(Beginning of Information given)

/-- The completion of a frame at the commit point that closes its round (R407 steps 4 and 5); a section armed since the census keeps
it live, and so does a completion word that cannot be stored (R275, R331). -/
def completeFrame (s : State) (c : CtxId) (round : Nat) (tag : Tag) : State :=
  match s.frame? ⟨c.part, tag⟩ with
  | none => s
  | some f =>
    if f.phaseOf ≠ .closing round then s
    else if s.sectionArmed f then s.modFrame f.key (fun x => { x with phaseOf := .live, censusSame := 0 })
    else
      let hdr := ((s.graph? c.part f.graph).map Graph.header).getD []
      let sink := ((sinkEntries hdr).find? (fun e => f.sinks.getLast? == some e.1)).map (fun e => e.2.1)
      let region := s.regionByte { ctx := c, graph := f.graph, lpn := sink.getD 0 }
      let stored : Except XFault (Dep × State) := if f.lrec.caddr = 0 then .ok (s.releaseRounds c region round tag)
        else s.storeReleased c region round tag f.lrec.caddr.toNat (completionWord 0 tag f.lrec.cval)
      match stored with
      | .error x => (s.deviceFault c f.lrec.caddr.toNat .write x).modFrame f.key (fun y => { y with phaseOf := .live, censusSame := 0 })
      | .ok r =>
      let s2 := match f.parent with
        | some (k, ch, ptag) => if f.call then r.2.callReply k ch { kind := .data, tag := ptag, pay := f.lrec.cval, dep := r.1 } else r.2
        | none => r.2
      let g : GuestId := ⟨c.part, c.guest⟩
      let irq : Bool := match f.queue with
        | some q => ((s2.guest g).queues.find? (fun x => x.num == q)).any (fun x => x.ctl.getLsbD 29)
        | none => false
      let s3 := if irq then s2.guestIrq g 1 else s2
      (((s3.endFrame f).dropReleased c.part).logEvent 0x12 0xC002 (tag.toNat + (ctxWord c).toNat % 2 ^ 16 * 2 ^ 12))

/-! ### Saving a context (R414, R415, R418) -/

/-- The pages of a context that hold a region. -/
def placedPages (s : State) (c : CtxId) : List Page := s.pages.filter (fun p => p.key.ctx == c && p.region.isSome)

/-- The pages of a context saved and its regions freed; nothing while a section is armed, a firing is in flight or the save
pool is short. The context must not be served any more, so that no region comes back to it. A frozen context's regions stay
with it (R269). -/
def saveContext (s : State) (c : CtxId) : Bool × State :=
  let ps := s.placedPages c
  let need (p : Page) : Nat := if p.placed then Config.snapshotFrames (stored p.dyn) else 0
  if (s.ctx c).frozen then (true, s)
  else if ps.any (fun p => armed p || !settled p) then (false, s)
  else
    let r := s.takeFrames ((ps.head?.map pageDie).getD 0) ((ps.map need).foldl (· + ·) 0) (.save c)
    match r.1 with
    | none => (false, r.2)
    | some fs =>
      let r2 := r.2.modCtx c (fun x => { x with saved := x.saved ++ ps.map Page.key })
      (true, (ps.zip (sliceFrames fs (ps.map need))).foldl (fun t p =>
        if p.1.st = .loading then t.modPage p.1.key (fun x => { x with st := .absent, region := none })
        else (t.modPage p.1.key (fun x => { x with frames := x.frames ++ p.2 })).finishEviction p.1.key) r2)

/-- The pages that a context's saving took back made pending again (R415, R418). -/
def restoreSaved (s : State) (c : CtxId) : State :=
  let ks := (s.ctx c).saved
  (ks.foldl (fun t k => if ((t.page? k).map Page.st) = some .absent then t.makePending k else t) s).modCtx c (fun x => { x with saved := [] })

/-! ### Region shrink (R416, R417) -/

/-- Fold groups of a context that have a deeper variant: graph, lowest member, level now. -/
def deeperGroups (s : State) (c : CtxId) : List (Word × Nat × Nat) :=
  (s.pages.filter (fun p => p.key.ctx == c && p.placed)).filterMap (fun p =>
    match s.graph? c.part p.key.graph with
    | none => none
    | some g =>
      let ms := foldMembers g p.key.lpn (foldLevel p + 1)
      if ms.head? = some p.key.lpn then some (p.key.graph, p.key.lpn, foldLevel p) else none)

/-- The last-fire unit of a fold group: the latest of its members' (R266). -/
def groupUnit (s : State) (c : CtxId) (x : Word × Nat × Nat) : Nat :=
  match s.graph? c.part x.1 with
  | none => 0
  | some g => ((foldMembers g x.2.1 (x.2.2 + 1)).filterMap (fun m => s.page? { ctx := c, graph := x.1, lpn := m })).foldl
      (fun m p => max m (fireUnit p)) 0

/-- A fold one level deeper frees a region: the members stand in more than one, and in none of them is a section armed (R416). -/
def foldFrees (s : State) (c : CtxId) (x : Word × Nat × Nat) : Bool :=
  match s.graph? c.part x.1 with
  | none => false
  | some g =>
    let ps := (foldMembers g x.2.1 (x.2.2 + 1)).filterMap (fun m => s.page? { ctx := c, graph := x.1, lpn := m })
    decide (1 < ((ps.filterMap Page.region).eraseDups).length) && !ps.any armed

/-- The fold group that a shrink folds one level: the one of the oldest last-fire unit (R416). -/
def shrinkFold (s : State) (c : CtxId) : Option (Word × Nat × Nat) :=
  let can := (s.deeperGroups c).filter (s.foldFrees c)
  can.foldl (fun (m : Option (Word × Nat × Nat)) x => match m with
    | some y => if s.groupUnit c x < s.groupUnit c y then some x else m
    | none => some x) none
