-- ==== Sys2Proof/Machine/Generators.lean ====
section
/-!
DEFINITION. The generators of memory nodes (R164 to R168, R281, R289, R330): starts and stops, the elements and packets
of read nodes, the stores of write nodes, and prefetch windows.
-/
namespace Sys2Proof.Machine

namespace Desc

/-- The dimensions in use (R166). -/
def used (d : Desc) : List (Int × Nat) := d.dims.take d.ndim

/-- The elements that the dimensions give (R166). -/
def total (d : Desc) : Nat := (d.used.map Prod.snd).foldl (· * ·) 1

/-- The node emits tile packets (R166). -/
def packets (d : Desc) : Bool := d.esize == 64 && (match d.outRoute with
  | .lane _ => true
  | _ => false)

/-- The positions that one emission takes: a packet's code rows and side rows (R50, R166). DEDUCED (log 59), unsafe. -/
def perEmission (d : Desc) : Nat :=
  if d.packets then
    let n := d.pnrow + 1
    n + (match d.psmode with
      | 1 => (n + 7) / 8
      | 2 => 1
      | _ => 0)
  else 1

end Desc

/-- The displacement of element k: i0 varies fastest, and the outermost index runs on (R166). -/
def strideSum : List (Int × Nat) → Nat → Int
  | [], _ => 0
  | [(st, _)], k => (k : Int) * st
  | (st, c) :: rest, k => ((k % c : Nat) : Int) * st + strideSum rest (k / c)

/-- The highest dimension of the mask that wraps at element k, counted from dimension d (R166). -/
def wrapLevel (mask : Nat) : Nat → List (Int × Nat) → Nat → Option Nat
  | _, [], _ => none
  | d, (_, c) :: rest, k =>
    if k % c + 1 = c then
      match wrapLevel mask (d + 1) rest (k / c) with
      | some l => some l
      | none => if bitsOf mask d 1 = 1 then some d else none
    else none

/-- The higher of two levels. -/
def maxLevel (a b : Option Nat) : Option Nat :=
  match a, b with
  | some x, some y => some (max x y)
  | some x, none => some x
  | none, y => y

/-- The header of a generator's packet: K 64, SC 0 (R50, R52, R166). -/
def genHeader (d : Desc) (tag : Tag) (tidx : Nat) : DWord :=
  BitVec.ofNat 64 (d.pfmt * 2 ^ 60 + d.psmode * 2 ^ 58 + d.pnrow * 2 ^ 52 + 63 * 2 ^ 46 + tag.toNat * 2 ^ 32 + tidx % 2 ^ 32)

namespace State

/-- The descriptor of a node of a page. -/
def nodeDesc (s : State) (k : PageKey) (n : Nat) : Desc :=
  match s.page? k with
  | some p => p.desc n
  | none => ⟨0, 0, 0, 0, 0, 0, 0, []⟩

/-- A generator's entry changed. -/
def modGen (s : State) (k : PageKey) (n : Nat) (tag : Tag) (f : Gen → Gen) : State :=
  s.modDyn k (fun d => d.modNode n (fun x => { x with gens := update (fun g => g.tag == tag) f none x.gens }))

/-- The running generator of a tag. -/
def gen? (s : State) (k : PageKey) (n : Nat) (tag : Tag) : Option Gen :=
  ((s.dyn k).node n).gens.find? (fun g => g.tag == tag && !g.done)

/-- A generator started for a tag, or restarted at an offset: what it has not emitted is abandoned (R167, R225). -/
def startGen (s : State) (k : PageKey) (n : Nat) (tag : Tag) (off : Nat) (table : Option DWord) (dep : Dep) : State :=
  s.modDyn k (fun d => d.modNode n (fun x =>
    match x.gens.find? (fun g => g.tag == tag) with
    | some g =>
      let g' : Gen := { tag := tag, off := off, sent := g.sent, table := table, dep := dep, after := g.after }
      if g.done then { x with gens := x.gens.filter (fun y => y.tag != tag) ++ [g'] }
      else { x with gens := update (fun y => y.tag == tag) (fun _ => g') none x.gens }
    | none => { x with gens := x.gens ++ [{ tag := tag, off := off, table := table, dep := dep }] }))
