-- ==== Sys2Proof/Machine/Lattice.lean ====
section
/-!
DEFINITION. Work identifiers and coverage lattices (R377 to R385, R388 to R390): fields, lattice points, neighbours,
border and audit points, the infill kernels, the error metric and a step of the coverage controller; WID (R160).
-/
namespace Sys2Proof.Machine

/-! ### Fields of a work identifier (R377) -/

/-- Width of field `k`. -/
def LaunchRec.width (r : LaunchRec) (k : Nat) : Nat := (r.widths[k]?).getD 0
/-- Lowest bit of field `k`. -/
def LaunchRec.offset (r : LaunchRec) (k : Nat) : Nat := (r.widths.take k).foldl (· + ·) 0
/-- The sum of the widths. -/
def LaunchRec.total (r : LaunchRec) : Nat := r.widths.foldl (· + ·) 0
/-- Field `k` of an identifier. -/
def LaunchRec.field (r : LaunchRec) (v k : Nat) : Nat := bitsOf v (r.offset k) (r.width k)

/-- The highest field that wraps at an identifier and that the EOR mask names (R379). -/
def LaunchRec.wraps (r : LaunchRec) (v : Nat) : Option Nat :=
  ((List.range 6).filter (fun k =>
    bitsOf r.eorm k 1 == 1 && r.width k != 0 && v % 2 ^ (r.offset k + r.width k) == 2 ^ (r.offset k + r.width k) - 1)).getLast?

/-- The pairs of fields that PAIR names, in the order of its codes (R381). -/
def fieldPairs : List (Nat × Nat) := (List.range 6).flatMap (fun a => (List.range' (a + 1) (5 - a)).map (fun b => (a, b)))

/-! ### Lattices (R372, R381 to R383) -/

/-- The lattice of a frame: the captured kind, the coverage word's phase and audit rate, the header's CUSTOM field, the
plane's fields and the walk's range. -/
structure Plane where
  kind : Nat
  phase : Nat
  audit : Nat
  custom : List Int
  offA : Nat
  widthA : Nat
  offB : Nat
  widthB : Nat
  start : Nat
  limit : Nat
  deriving DecidableEq, Repr

/-- CUSTOM of a graph header: four generator entries and two offsets (R73). -/
def customOf (hdr : List Host.Cell) : List Int :=
  (List.range 6).map (fun i =>
    let n := Memory.readNat hdr (0x10 + 2 * i) 2
    if i < 4 then signedNat 16 n else (n : Int))

/-- The lattice of a launch record under a kind. -/
def planeOf (r : LaunchRec) (kind : Nat) (custom : List Int) : Plane :=
  let p := (fieldPairs[bitsOf r.cover 8 4]?).getD (0, 1)
  { kind := kind, phase := bitsOf r.cover 4 4, audit := bitsOf r.cover 0 4, custom := custom
    offA := r.offset p.1, widthA := r.width p.1, offB := r.offset p.2, widthB := r.width p.2
    start := r.start, limit := r.limit }

/-- A determinant of CUSTOM's generator (R382). -/
def customDet (c : List Int) : Int :=
  match c with
  | [g00, g01, g10, g11, _, _] => g00 * g11 - g01 * g10
  | _ => 0

/-- The point lies on CUSTOM's lattice: the generator's adjugate times the point is a multiple of its determinant
(R382). -/
def customPoint (c : List Int) (phase a b : Nat) : Bool :=
  match c with
  | [g00, g01, g10, g11, oa, ob] =>
    let x := (a : Int) - oa - phase
    let y := (b : Int) - ob
    let d := customDet c
    d != 0 && (g11 * x - g01 * y) % d == 0 && (g00 * y - g10 * x) % d == 0
  | _ => false

/-- The point (a, b) is computed under a kind (R382). -/
def latticePoint (kind phase a b : Nat) (custom : List Int) : Bool :=
  let p0 := bitsOf phase 0 1
  let p1 := bitsOf phase 1 1
  match kind with
  | 0 => true
  | 1 => !((a + p0) % 2 == 1 && (b + p1) % 2 == 1)
  | 2 => (a + b + phase) % 2 == 0
  | 3 => (b + phase) % 2 == 0
  | 4 => (a + 2 * b + phase) % 3 == 0
  | 5 => (a + p0) % 2 == 0 && (b + p1) % 2 == 0
  | 6 => (a + 3 * b + phase) % 8 == 0
  | _ => customPoint custom phase a b

namespace Plane

/-- Coordinates of an identifier in its plane. -/
def a (p : Plane) (v : Nat) : Nat := bitsOf v p.offA p.widthA
def b (p : Plane) (v : Nat) : Nat := bitsOf v p.offB p.widthB
/-- The identifier is a lattice point. -/
def point (p : Plane) (v : Nat) : Bool := latticePoint p.kind p.phase (p.a v) (p.b v) p.custom

/-- The lattice point at a distance in the same plane, within the walk's range (R383). -/
def at_ (p : Plane) (v : Nat) (d : Int × Int) : Option Nat :=
  let x : Int := p.a v + d.1
  let y : Int := p.b v + d.2
  if x < 0 ∨ y < 0 ∨ (2 ^ p.widthA : Nat) ≤ x ∨ (2 ^ p.widthB : Nat) ≤ y then none
  else
    let u : Int := v + d.1 * (2 ^ p.offA : Nat) + d.2 * (2 ^ p.offB : Nat)
    if (p.start : Int) ≤ u ∧ u < p.limit ∧ p.point u.toNat then some u.toNat else none

/-- The infill neighbours of a point: N, S, W, E, or with none of them NW, NE, SW, SE (R383). -/
def neighbours (p : Plane) (v : Nat) : List Nat :=
  let four := [(0, -1), (0, 1), (-1, 0), (1, 0)].filterMap (p.at_ v)
  if four.isEmpty then [(-1, -1), (1, -1), (-1, 1), (1, 1)].filterMap (p.at_ v) else four

/-- The lattice sets the point aside; a border point is computed (R383). -/
def skipped (p : Plane) (v : Nat) : Bool := !p.point v && !(p.neighbours v).isEmpty

/-- A skipped point with this skip number is an audit point (R372, R381). -/
def audited (p : Plane) (skip : Nat) : Bool := p.audit != 15 && skip % 2 ^ p.audit == 0

/-- How many points below an identifier are skipped: its skip number when it is skipped itself (R372). -/
def skipNumber (p : Plane) (v : Nat) : Nat := ((List.range' p.start (v - p.start)).filter p.skipped).length

end Plane

/-- The lattice of a frame (R374). -/
def State.planeOf (s : State) (f : Frame) : Plane :=
  Machine.planeOf f.lrec f.kind (customOf (((s.graph? f.ctx.part f.graph).map Graph.header).getD []))

/-! ### Infill (R384, R385) -/

/-- Width in bits of an output type. -/
def outWidth (ty : Nat) : Nat := if ty = 2 ∨ ty = 3 ∨ ty = 7 ∨ ty = 8 then 16 else if ty = 4 ∨ ty = 5 then 8 else 32

/-- The floating-point format of output types 6 to 8. -/
def outFmt (ty : Nat) : Fmt := if ty = 7 then Fmt.bf16 else if ty = 8 then Fmt.f16 else Fmt.f32

/-- A stored floating-point value as FP32; the decoding is exact and leaves a NaN as it is. -/
def decodeOut (ty v : Nat) : Nat := if ty = 6 then v else (convertLane (outFmt ty) Fmt.f32 0 false true v).1

/-- A quotient rounded half to even. -/
def meanEven (sum : Int) (n : Nat) : Int :=
  let q := sum / (n : Int)
  let r := 2 * (sum % (n : Int))
  if r < n then q else if (n : Int) < r then q + 1 else if q % 2 = 0 then q else q + 1

/-- A value of an integer output type. -/
def outInt (ty v : Nat) : Int := if ty % 2 = 0 then signedNat (outWidth ty) v else (v : Int)

/-- The most frequent value, the smallest of several (R384). DEDUCED (log 98), unsafe. -/
def modeOf (vs : List Nat) : Nat :=
  vs.foldl (fun m v =>
    let cm := (vs.filter (fun x => x == m)).length
    let cv := (vs.filter (fun x => x == v)).length
    if cm < cv ∨ (cm = cv ∧ v < m) then v else m) (vs.headD 0)

/-- The kernel's value of a skipped point from its neighbours' stored values (R384). -/
def infillValue (kernel ty : Nat) (vs : List Nat) : Nat × Flags :=
  if kernel = 1 then (vs.headD 0, Flags.none)
  else if kernel = 3 then (modeOf vs, Flags.none)
  else if 6 ≤ ty then
    let ds := vs.map (decodeOut ty)
    let add (acc : Nat × Flags) (x : Nat) : Nat × Flags :=
      let r := faddLane Fmt.f32 0 acc.1 x
      (r.1, acc.2.union r.2)
    let s := ds.tail.foldl add (ds.headD 0, Flags.none)
    let q := fdivLane Fmt.f32 0 s.1 (intToFloat Fmt.f32 0 vs.length).1
    let z := if ty = 6 then (q.1, Flags.none) else convertLane Fmt.f32 (outFmt ty) 0 false false q.1
    (z.1, (s.2.union q.2).union z.2)
  else satw (outWidth ty) true (meanEven ((vs.map (outInt ty)).foldl (· + ·) 0) vs.length)

/-- A stride of the record: a power of two, or 0 for the code 0x3F (R399). -/
def strideOf (c : Nat) : Nat := if c = 0x3F then 0 else 2 ^ c

/-- The infill position of a point: a × SA + b × SB + r × SO, r the other fields joined (R385). -/
def infillPos (r : LaunchRec) (p : Plane) (v : Nat) : Nat :=
  let pr := (fieldPairs[bitsOf r.cover 8 4]?).getD (0, 1)
  let join (acc : Nat × Nat) (k : Nat) : Nat × Nat :=
    if k = pr.1 ∨ k = pr.2 then acc else (acc.1 + r.field v k * 2 ^ acc.2, acc.2 + r.width k)
  let rest := ((List.range 6).foldl join (0, 0)).1
  p.a v * strideOf r.sa + p.b v * strideOf r.sb + rest * strideOf r.so

/-! ### The error metric and the controller (R374, R388 to R390) -/

/-- The sums behind one audit point (R388). -/
def auditSums (kernel ty computed interp : Nat) (sums : Nat × Nat) : Nat × Nat :=
  if kernel = 3 then (sums.1 + (if computed = interp then 0 else 1), sums.2 + 1)
  else
    let dec (v : Nat) : Nat := if ty < 6 then (intToFloat Fmt.f32 0 (outInt ty v)).1 else decodeOut ty v
    let c := dec computed
    let d := (fsubLane Fmt.f32 0 c (dec interp)).1
    ((faddLane Fmt.f32 0 sums.1 (Fmt.f32.mag d)).1, (faddLane Fmt.f32 0 sums.2 (Fmt.f32.mag c)).1)

/-- A sum divided by the number of audit points, rounded once (R388). -/
def meanOf (kernel n sum : Nat) : Nat :=
  if kernel = 3 then (roundTo Fmt.f32 0 false (dyDiv ⟨false, sum, 0⟩ ⟨false, n, 0⟩)).1
  else if Fmt.f32.isNan sum then Fmt.f32.quiet sum
  else if Fmt.f32.isInf sum then sum
  else (roundTo Fmt.f32 0 false (dyDiv (dyOf Fmt.f32 sum) ⟨false, n, 0⟩)).1

/-- The metric of an update (R388). -/
def metricOf (kernel n sd sc : Nat) : Nat := (fdivLane Fmt.f32 0 (meanOf kernel n sd) (meanOf kernel n sc)).1

/-- The sum of the computed values is zero, so that the update makes no step (R374). -/
def sumZero (kernel sc : Nat) : Bool := if kernel = 3 then sc == 0 else Fmt.f32.mag sc == 0

/-- One update of the controller's state of a graph: thresholds, count and HOLD of the context, and the bound (R390). -/
def Cover.update (v : Cover) (x : Context) (bound metric : Nat) : Cover :=
  let hold := x.covCtl.getLsbD 8
  let n := bitsOf x.covCtl.toNat 0 8
  let key (w : Nat) : Int := fcmpKey Fmt.f32 w
  let dst (l : Nat) : Nat := if hold then v.level else min l bound
  let m : Word := BitVec.ofNat 32 metric
  if Fmt.f32.isNan metric ∨ key x.covUp.toNat < key metric then
    { v with metric := m, below := 0, level := dst (if v.level = 7 then 0 else v.level - 1) }
  else if key metric < key x.covLo.toNat then
    if n ≠ 0 ∧ n ≤ v.below + 1 then
      { v with metric := m, below := 0, level := dst (if v.level < 6 ∧ v.level + 1 ≤ bound then v.level + 1 else v.level) }
    else { v with metric := m, below := v.below + 1 }
  else { v with metric := m, below := 0 }

/-- The bound of a context and a graph: the lower-ranked of COVFLOOR and COVCEIL; ranks are the kinds' numbers (R389). -/
def State.coverBound (s : State) (c : CtxId) (g : Word) : Nat :=
  min (bitsOf (s.part c.part).covFloor.toNat 0 4) (((s.graph? c.part g).map (fun x => Memory.readNat x.header 9 1)).getD 0)

/-! ### WID (R160) -/

/-- What a selector of WID gives for an identifier of a frame. -/
def widValue (s : State) (sel v : Nat) (f : Frame) : Nat :=
  let p := s.planeOf f
  if sel < 6 then f.lrec.field v sel
  else if sel = 6 then f.kind
  else if sel = 7 then (if f.kind = 0 ∨ p.point v then 1 else 0)
  else if f.kind ≠ 0 ∧ p.skipped v ∧ p.audited (p.skipNumber v) then 1 else 0

/-- The result of WID for the operands: a frame that is no longer there leaves the value open. -/
def widResult (s : State) (part sel : Nat) (g : Args) : Word × State :=
  match s.frame? ⟨part, g.tag⟩ with
  | some f => (BitVec.ofNat 32 (widValue s sel (g.a.v.toNat + g.b.v.toNat * 2 ^ 32) f), s)
  | none => (Config.freeWord s.free, { s with free := s.free + 1 })

/-- WID (R160): a field or a lattice property of the identifier that the two operands form. -/
def execWid (f : Form) (s : State) : Out :=
  runForm f s
    (fun e k x => fireElem false (fun _ _ => none) (fun g t =>
      let r := widResult t k.ctx.part (bitsOf e.x.toNat 0 4) g
      r.2.emitBoth k x e g.tag (g.val 2 r.1)) e k x s)
    (fun w k b i => fireBlock true true 0 (fun g t =>
      let r := widResult t k.ctx.part (bitsOf w.x.toNat 0 4) g
      r.2.give k b i w g.tag (g.val 2 r.1)) w k b i s)

end Sys2Proof.Machine
end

(End of Information given)

# Work instructions
Gather all lines of the records that include the word "sink".

# Response below
      let sink := ((sinkEntries hdr).find? (fun e => f.sinks.getLast? == some e.1)).map (fun e => e.2.1)
      let region := s.regionByte { ctx := c, graph := f.graph, lpn := sink.getD 0 }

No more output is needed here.